A Smarter Way to Manage Algorithm Changes in Data Pipelines with lakeFS

5 min readMay 23, 2021

Background

A major output of my team at Similarweb is a product called Shopper Intelligence. At a high level what we do is take cross-platform browsing and purchase data as inputs and feed them into proprietary algorithms to forecast future behaviors on the Amazon marketplace. The predictions we generate are then used by our customers to make smarter decisions for their own businesses.

The more accurate we can be, the more value we can provide to our customers. And therefore we are constantly testing new ways to improve the accuracy of our models.

Iteration Challenges

The strategy we use to improve our models is constant iteration. This involves frequently trying out new sources of data, model combinations, and weighting parameters.

Since we do not know if a change will increase prediction accuracy, it is important to calculate multiple versions of a model and data and test the results in parallel.

Collection level prediction

The way we manage this is through a simple numbered versioning system that is used for both data collections and the algorithms applied to them. For example, the results of a specific version of an algorithm applied over a specific version of a collection are saved under a unique path in S3 containing both version numbers, e.g. v1, v2, etc.

While effective initially, this system results in a quickly growing list of lists of different predictions, as shown below.

Input: Dataset 1, V1Output: Results V1, Results V2,……, Results V18Input: Dataset 1, V2Output: Results V1, Results V2,……, Results V18Input: Dataset 1, V3Output: Results V1, Results V2,……, Results V18Input: Dataset 2, V1Output: Results V1, Results V2,……, Results V32Input: Dataset 2, V2Output: Results V1, Results V2,……, Results V32....Input: Dataset xyz, VxOutput: Results V1, Results V2,……, Results V8

The explosion in results datasets produces a manageability problem for the next phase of the pipeline.

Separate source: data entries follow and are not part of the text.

-- ==== Sys2Proof/Machine/Pace.lean ====
section
/-! DEFINITION. Pace words, tokens, edges and the schedule table's firing, calibration, wall-clock time
(spec/14_pace_and_time.md R367-R387). -/

namespace Sys2Proof.Machine

/-! ### PACE_STATE (R387, R425) -/

/-- The PACE_STATE byte. -/
def paceState (d : Dev) : Nat :=
  b2n d.pace.calibrated + 2 * b2n d.pace.inFault + 4 * b2n d.pace.lastLate + 8 * b2n (!d.pace.pending.isEmpty)

/-- A change of bits [2:0] written as LEVEL. -/
def settlePace (old d : Dev) : Dev :=
  if paceState d % 8 = paceState old % 8 then d else emitLevel d 3 0x8000 2 0xFFFFFFFF (paceState d) (paceState old)

/-! ### Words (R370-R375) -/

/-- A discarded word: the third in a row sets PACE_IN_FAULT (R375). `k` is 2 for framing, 3 for CRC. -/
def badWord (d : Dev) (k : Nat) : Dev :=
  let d1 := paceStat d k
  settlePace d { d1 with pace := { d1.pace with badRun := d1.pace.badRun + 1, inFault := d1.pace.inFault || decide (3 ≤ d1.pace.badRun + 1) } }

/-- A good word: DLY is kept, the fault clears (R375, R387). -/
def goodWord (d : Dev) (dly : Nat) : Dev :=
  settlePace d { d with pace := { d.pace with badRun := 0, inFault := false, lastDly := dly } }

/-- A word forwarded 32 cycles behind, with the delay spent so far and the CRC made anew, or its complement when the incoming one
fails; a framing error is forwarded as it arrives (R372). -/
def forwardWord (d : Dev) (v : Nat) (framed : Bool) : Dev :=
  putWord d (sealWord (setBits v 64 16 ((wordDly v + 32 + paceFlight d) % 65536)) (wordCrcOk v)) 1576 framed

/-- A word keeps the rules of the line (R370): a start bit of 1, 64 low bits before it, its start edge 160 bits after the last one. -/
def lineOk (d : Dev) (line : PaceLine) : Bool :=
  line.start && decide (64 ≤ line.low) && (d.pace.inLast = 0 || decide (d.pace.inLast + 2763 ≤ d.cycle))

/-- A word on PACE_IN at a CHAIN device (R370-R372), checked and forwarded; `f` acts on a good one. -/
def chainWord (d0 : Dev) (v : Nat) (cal : Bool) (line : PaceLine) (f : Dev → Dev) : Dev :=
  if !d0.runs domPace || paceSource d0 != 1 || wordCal v != cal then d0
  else
    let framed := lineOk d0 line
    let d := { d0 with pace := { d0.pace with inLast := d0.cycle + 1 } }
    let d1 := forwardWord d v framed
    if !framed || !wordReservedOk v then badWord d1 2 else if !wordCrcOk v then badWord d1 3 else f (goodWord d1 (wordDly v))

/-- PACE_WORD (R371): the word is whole 1,608 cycles after its start edge; the advance is late when its apply time has passed by
then (R378). -/
def execPaceWord (w dly upper : Nat) (line : PaceLine) (s : State) : Res :=
  let word := wordAs w dly upper
  lift s fun _ d => chainWord d word false line (fun d =>
    let due := d.cycle + paceLead d - (1608 + wordDly word)
    takeAdvance d (wordW word) due (decide (due < d.cycle)))

/-- CAL_WORD (R374): the termination opens, and after forwarding a probe goes out. -/
def execCalWord (w upper : Nat) (line : PaceLine) (s : State) : Res :=
  lift s fun _ d => chainWord d (calAs w upper) true line (fun d =>
    { d with pace := { d.pace with termOpen := true, calSent := true } }.send .probe)

/-- A chain head sends a CAL word and its probe (R374), once the spacing on the line allows (R370). -/
def sendCal (d : Dev) : Dev :=
  if !outFree d then { d with pace := { d.pace with calWaits := true } }
  else (putWord { d with pace := { d.pace with calSent := true, calWaits := false } } (paceWordOf 0 (paceFlight d % 65536) true) 0 true).send
    .probe

/-- PACE_FLIGHT_MEASURE (R374): half the round trip in quarter cycles, or none within the window. -/
def execPaceFlightMeasure (roundTrip : Option Nat) (s : State) : Res :=
  lift s fun _ d =>
    if !d.runs domPace || !d.pace.calSent then d
    else
      let x := { d.pace with calSent := false, termOpen := false }
      match roundTrip with
      | none => { d with pace := x }
      | some r => settlePace d { d with pace := { x with flight := r / 2, calibrated := true } }

/-- PACE_IN_FAULT (R375): PACE_IN has been high for more than 2 µs. -/
def execPaceInFault (s : State) : Res :=
  lift s fun _ d =>
    if !d.runs domPace || paceSource d != 1 then d else settlePace d { d with pace := { d.pace with inFault := true } }

/-! ### Sources (R369, R374, R376) -/

/-- PACE_SOURCE's rule (R369). A source that heads the chain sends a CAL word. -/
def paceSourceRule (v : Nat) (d : Dev) : Dev × Nat :=
  if 3 < v || (v = 3 && d.rd 0x8001 2 0 != ownHome d) then refuse d stBadField
  else
    let d1 := if v = paceSource d then d
      else settlePace d { d.wr 0x8000 1 0 v with pace := { d.pace with pending := [], unlaunched := [], trigger := [], badRun := 0, calWaits := false } }
    accept (if 2 ≤ v then sendCal d1 else d1)

/-- PACE_SOURCE_WRITE (R369). -/
def execPaceSourceWrite (rq : Rq) (v : Nat) (s : State) : Res :=
  lift s fun _ d => serveWrite d rq 0x8000 1 (toBytes 1 v) (paceSourceRule (v % 256))

/-- PACE_LOAD's rule (R369): the count and the visible count. A load of the current value changes nothing. -/
def paceLoadRule (v : Nat) (d : Dev) : Dev × Nat :=
  if paceSource d != 0 then refuse d stNotReady
  else if v < d.pace.count then refuse d stBadField
  else if v = d.pace.count then accept d
  else accept { d with pace := { d.pace with count := v, visible := v } }

/-- PACE_LOAD (R369). -/
def execPaceLoad (rq : Rq) (v : Nat) (s : State) : Res :=
  lift s fun _ d => serveWrite d rq 0x8000 3 (toBytes 8 v) (paceLoadRule (v % 2 ^ 64))

/-- PACE_STEP's rule (R376): decided now, or held until the spacing allows. -/
def paceStepRule (p : Part) (v : Nat) (d : Dev) : Dev × Nat :=
  if paceSource d != 3 then refuse d stNotReady
  else if v ≤ d.pace.trigger.foldl max (paceTop d) then refuse d stBadField
  else if d.pace.trigger.isEmpty && spacingOk d then accept (decideAdvance p d v)
  else accept { d with pace := { d.pace with trigger := d.pace.trigger ++ [v] } }

/-- PACE_STEP (R376). -/
def execPaceStep (rq : Rq) (v : Nat) (s : State) : Res :=
  lift s fun p d => serveWrite d rq 0x8000 4 (toBytes 8 v) (paceStepRule p (v % 2 ^ 64))

/-- PACE_CAL's rule (R387): a BOOL; writing 0 sends nothing. -/
def paceCalRule (v : Nat) (d : Dev) : Dev × Nat :=
  if 1 < v then refuse d stBadField
  else if paceSource d < 2 then refuse d stNotReady
  else accept (if v = 1 then sendCal d else d)

/-- PACE_CAL (R374, R387). -/
def execPaceCal (rq : Rq) (v : Nat) (s : State) : Res :=
  lift s fun _ d => serveWrite d rq 0x8000 5 (toBytes 1 v) (paceCalRule (v % 256))

/-- PACE_TRIGGER_RELEASE (R376): the oldest held advance is decided. -/
def execPaceTriggerRelease (s : State) : Res :=
  lift s fun p d =>
    match d.pace.trigger with
    | [] => d
    | w :: ws =>
      if !d.runs domPace || paceSource d != 3 || !spacingOk d then d
      else
        let d1 := { d with pace := { d.pace with trigger := ws } }
        if w ≤ paceTop d1 then paceStat d1 1 else decideAdvance p d1 w

/-- PACE_WORD_LAUNCH (R370, R373): the word of the next advance that this head applies, when its time has come and the line is free for
a start edge; else a CAL word that waits. -/
def execPaceWordLaunch (s : State) : Res :=
  lift s fun _ d =>
    if !d.runs domPace || !outFree d then d
    else
      match d.pace.unlaunched with
      | [] => if d.pace.calWaits then sendCal d else d
      | a :: as_ =>
        if d.cycle + paceLead d < a.due then (if d.pace.calWaits then sendCal d else d)
        else launchWord { d with pace := { d.pace with unlaunched := as_ } } a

Producing Cross-Collection Views

The next step in the pipeline is to produce a joined view over all results datasets. This is performed by a set of spark jobs, each joining a subset of the results. These jobs are orchestrated by an Airflow DAG that takes the latest version of each dataset as input.

This gets messy fast when you consider that we have a lot more collections than what’s pictured above. Apart from being error prone, this kind of labeling also makes it hard to keep track of which algorithm version corresponds to which collection.

With many models and hundreds of different versions in total, this is not a simple task. The result is a laborious process to deploy a new algorithm to production, slowing down our pace of iteration.

Also tricky is the rollback process to a previous version in the event of an error. Since the current version minus one is not necessarily the correct one (when development versions never released were tested in the interim) it’s not always straightforward to know what version to rollback to.

Adopting lakeFS

To solve these problems, we needed a tool that could easily let us synchronize the versions of different datasets to a single version of our outputs. lakeFS enables this functionality through git-like operations over collection in S3.

The first step was to create a repository in lakeFS containing all of our collections.

Next we imported into the repo the latest version of each data collection, such as clicks, searches, transactions, etc.

When a newer version of a collection is ready to get bumped to production, it gets committed to the repository without including an incremented version number in the path. Instead we can add a tag with the version to the unique commit ID generated by lakeFS.

Development environment

Let’s walk through the process of testing out a change to an algorithm, randomly named A61, with lakeFS integrated in our environment.

The first step is to create a branch with the name of the algorithm. Note that this is purely a metadata operation and happens instantly.

We now have a place where we can safely test our changes, without affecting the main branch. Additionally, anyone else using the same repository will not see our changes.

Since lakeFS exposes an S3-compatible API, the paths to the branch are simply S3 paths: the only change required in the code is to add the branch name to the path.

With this pattern, we now no longer need to maintain the long list of versioned paths for the Spark jobs! This process can now be simplified by pointing to the main branch of the lakeFS repo:

Promoting a Ready Model

When a change to an algorithm is ready, we merge the results of the experiment branch into main via a lakectl command and then tag it:

$ lakectl merge lakefs://prediction-repo/main lakefs://prediction-repo/a61-algo$ lakectl tag create v18 <commit_ID>

The change is now visible to consumers on the main branch and tagged with its model version number. Using this pattern of only merging dev branches to main that are approved for production, we produce a commit history on the main branch that easily allows for rollbacks. This is because simply reverting (another lakectl command) to the previous commit results in exposing the correct version of the data to production.

Conclusion

Managing the development lifecycle of a data-intensive product built over versioned datasets and algorithms is a hard problem. I hope the solution we’ve shared in this article inspires you to experiment more confidently in your own environment!